Bangladesh Bank considers bitcoin and other cryptocurrencies as illegal under the Foreign Exchange Regulation Act, 1947, and the Money Laundering Prevention Act, 2012. 

However, there is much debate on how these laws can be enacted in court since the central bank never correctly defined bitcoin as a currency or commodity. 

Regardless, the Bangladeshi authorities are adamant about stopping the use of bitcoin and have issued warnings on and made arrests for bitcoin trading and selling.  

What did the GFI 2021 report find?

First published in 2019, the Global Fintech Index now covers 264 cities in 83 countries.

The ranking scores were based on three domains — the quantity of privately-owned fintech companies, the quality of those companies, and the local business environment.

In terms of cities, San Francisco Bay, London, and New York are the top three in the ranking. It is expected as they are the global centers of development. 
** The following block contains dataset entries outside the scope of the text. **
-- ==== Sys2Proof/Tests/Slice0.lean ====
section
/-! SUPPORT. Own tests: command words and checks, vectors of 95_test_vectors.md on single steps, and for each statement
with hypotheses a state that meets them. Expected results are those of the spec's vectors and rules. -/

namespace Sys2Proof.Tests

set_option Elab.async false

open Sys2Proof.Machine

/-! ### Small states -/

/-- The block after reset, every queue of depth 1. -/
def b0 : Block := Block.reset ⟨⟨0⟩, ⟨0⟩, ⟨0⟩, ⟨0⟩⟩

/-- That block in a mode. -/
def inMode (m : Mode) : Block := { b0 with mode := m }

/-- The table of "aaab" (95_test_vectors.md W1). -/
def freqAB : Vector Word 256 := ((Vector.replicate 256 0).set 0x61 3).set 0x62 1

/-- BUILD of "aaab" issued (T-B1). -/
def buildingAB : Block := { b0 with freq := freqAB, mode := .building }

/-- The tree and the codes of "aaab", written out from T-B1. -/
def treeAB : Tree where
  valid := true
  nleaf := 3
  root := 4
  node := writeArena 0 [.leaf 0x61 3, .leaf 0x62 1, .leaf 256 1, .internal 1 2 2, .internal 3 0 5] b0.tree.node
  code := writeCodes [(0x62, [false, false]), (256, [false, true]), (0x61, [true])] b0.tree.code

/-- The block once that build is done. -/
def readyAB : Block := { buildingAB with mode := .ready, tree := treeAB, irqStatus := 1 }

/-- The degenerate tree, written out from T-B2. -/
def treeEmpty : Tree where
  valid := true
  nleaf := 1
  root := 0
  node := writeArena 0 [.leaf 256 1] b0.tree.node
  code := writeCodes [(256, [])] b0.tree.code

def readyEmpty : Block := { b0 with mode := .ready, tree := treeEmpty, irqStatus := 1 }

/-- Sessions on the tree of "aaab". -/
def encodingAB : Block := readyAB.startEncode
def decodingAB : Block := readyAB.startDecode

/-- A state with the given block and turns. -/
def st (b : Block) (ts : List Turn) : State := ⟨b, { Env.empty with turns := ts }⟩

/-- A state with the given block and program. -/
def pr (b : Block) (p : List Stmt) : State := ⟨b, { Env.empty with prog := p }⟩

/-- A view of the next state. -/
def out {α : Type} (r : Result) (f : State → α) : Option α :=
  match r with
  | .next s => some (f s)
  | .fault _ => none
  | .refused _ => none

/-- The turn that writes a register, and the turn that reads one. -/
def wr (off : BitVec 14) (v : Word) : Turn := .host (writeReq off v)
def rd (off : BitVec 14) : Turn := .host (readReq off)

/-- The answer a single read gives. -/
def readOf (b : Block) (off : BitVec 14) : Option (List BusResp) := out (step (st b [rd off])) fun s => s.env.answers

/-! ### Decoding and well-formedness -/

/-- The words of R67, bit by bit: OP in bits [7:0]. -/
theorem test_decode_freqClear : decode 0b00000000000000000000000000000001 = .ok .freqClear := by decide
theorem test_decode_build : decode 0b00000000000000000000000000000010 = .ok .build := by decide
theorem test_decode_encStart : decode 0b00000000000000000000000000000011 = .ok .encStart := by decide
theorem test_decode_decStart : decode 0b00000000000000000000000000000100 = .ok .decStart := by decide
theorem test_decode_abort : decode 0b00000000000000000000000000000101 = .ok .abort := by decide
theorem test_decode_zero_is_illegal : decode 0 = .error .illegalOpcode := by decide
theorem test_decode_reserved_bit_is_illegal : decode 0x00000105 = .error .reservedBits := by decide
theorem test_table_word : decodeTableWord 32 4 = some .decStart := by decide
theorem test_table_word_wider_is_none : decodeTableWord 64 0x100000005 = none := by decide

/-- The bus refuses another size and a misaligned offset (T-R5, T-R6), and 257 is no symbol. -/
theorem test_wf_size : BusReq.wf ⟨0x000, 1, false, 0⟩ = false := by decide
theorem test_wf_alignment : BusReq.wf ⟨0x002, 4, false, 0⟩ = false := by decide
theorem test_wf_good : BusReq.wf ⟨0x004, 4, false, 0⟩ = true := by decide
theorem test_symbol_257 : isSymbol 257 = false := by decide
theorem test_symbol_eof : isSymbol 256 = true := by decide

/-- The ends of the ranges of the map (10_state.md R16). -/
theorem test_map_edges : [0x060, 0x064, 0x7FC, 0x800, 0xBFC, 0xC00, 0xC04, 0x1800, 0x1804, 0x2800, 0x2804].map regAt =
    [.codeBits 7, .reserved, .reserved, .freq 0, .freq 255, .freqEof, .reserved, .nodeInfo 512, .reserved,
      .nodeWeight 512, .reserved] := by decide

/-! ### Vectors of 95_test_vectors.md -/

/-- T-R1, T-R2, T-F1. -/
theorem test_reset_status : readOf b0 0x00C = some [⟨0x7C0, false⟩] := by decide +kernel
theorem test_reset_id : readOf b0 0x000 = some [⟨0x48425343, false⟩] := by decide +kernel
theorem test_reset_freq_eof : readOf b0 0xC00 = some [⟨1, false⟩] := by decide +kernel

/-- T-B1, T-B2: the builder makes the trees written out above. -/
theorem test_buildTree : buildTree freqAB =
    ⟨3, [.leaf 0x61 3, .leaf 0x62 1, .leaf 256 1, .internal 1 2 2, .internal 3 0 5], 4,
      [(0x62, [false, false]), (256, [false, true]), (0x61, [true])]⟩ := by decide +kernel
theorem test_buildTree_degenerate : buildTree (Vector.replicate 256 0) = ⟨1, [.leaf 256 1], 0, [(256, [])]⟩ := by
  decide +kernel
theorem test_totals : freqTotal freqAB = 5 ∧ freqTotal (Vector.replicate 256 0) = 1 := by decide +kernel
theorem test_builder : buildingAB.builderStep = some readyAB := by
  simp only [Block.builderStep, buildingAB, test_buildTree, test_totals]; rfl
theorem test_builder_degenerate : (inMode .building).builderStep = some readyEmpty := by
  simp only [Block.builderStep, inMode, b0, Block.reset, test_buildTree_degenerate, test_totals]; rfl

/-- T-B1: the readback of the tree of "aaab". -/
theorem test_build_nodes : (List.range 6).map (fun i => readOf readyAB (BitVec.ofNat 14 (0x1000 + 4 * i))) =
    [0x80000061, 0x80000062, 0x80000100, 0x00020001, 0x00000003, 0].map fun v => some [⟨v, false⟩] := by decide +kernel
theorem test_build_code_of_eof :
    (readOf { readyAB with codeSel := 0x100 } 0x040, readOf { readyAB with codeSel := 0x100 } 0x044) =
      (some [⟨0x80000002, false⟩], some [⟨0x40000000, false⟩]) := by decide +kernel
A country or city must host the headquarters of at least 10 privately-owned fintech companies to enter the list.

Despite the economic slowdown caused by the pandemic, 50 new cities and 20 new countries debuted in the ranking, which is a remarkable milestone to achieve.

The United States, United Kingdom, and Israel are the most active fintech countries globally, while Singapore, Australia, and China topped the Asian ranking. Japan, India, South Korea, Philippines, and Pakistan respectively ranked 4th, 5th, 6th, 11th, and 15th in the region.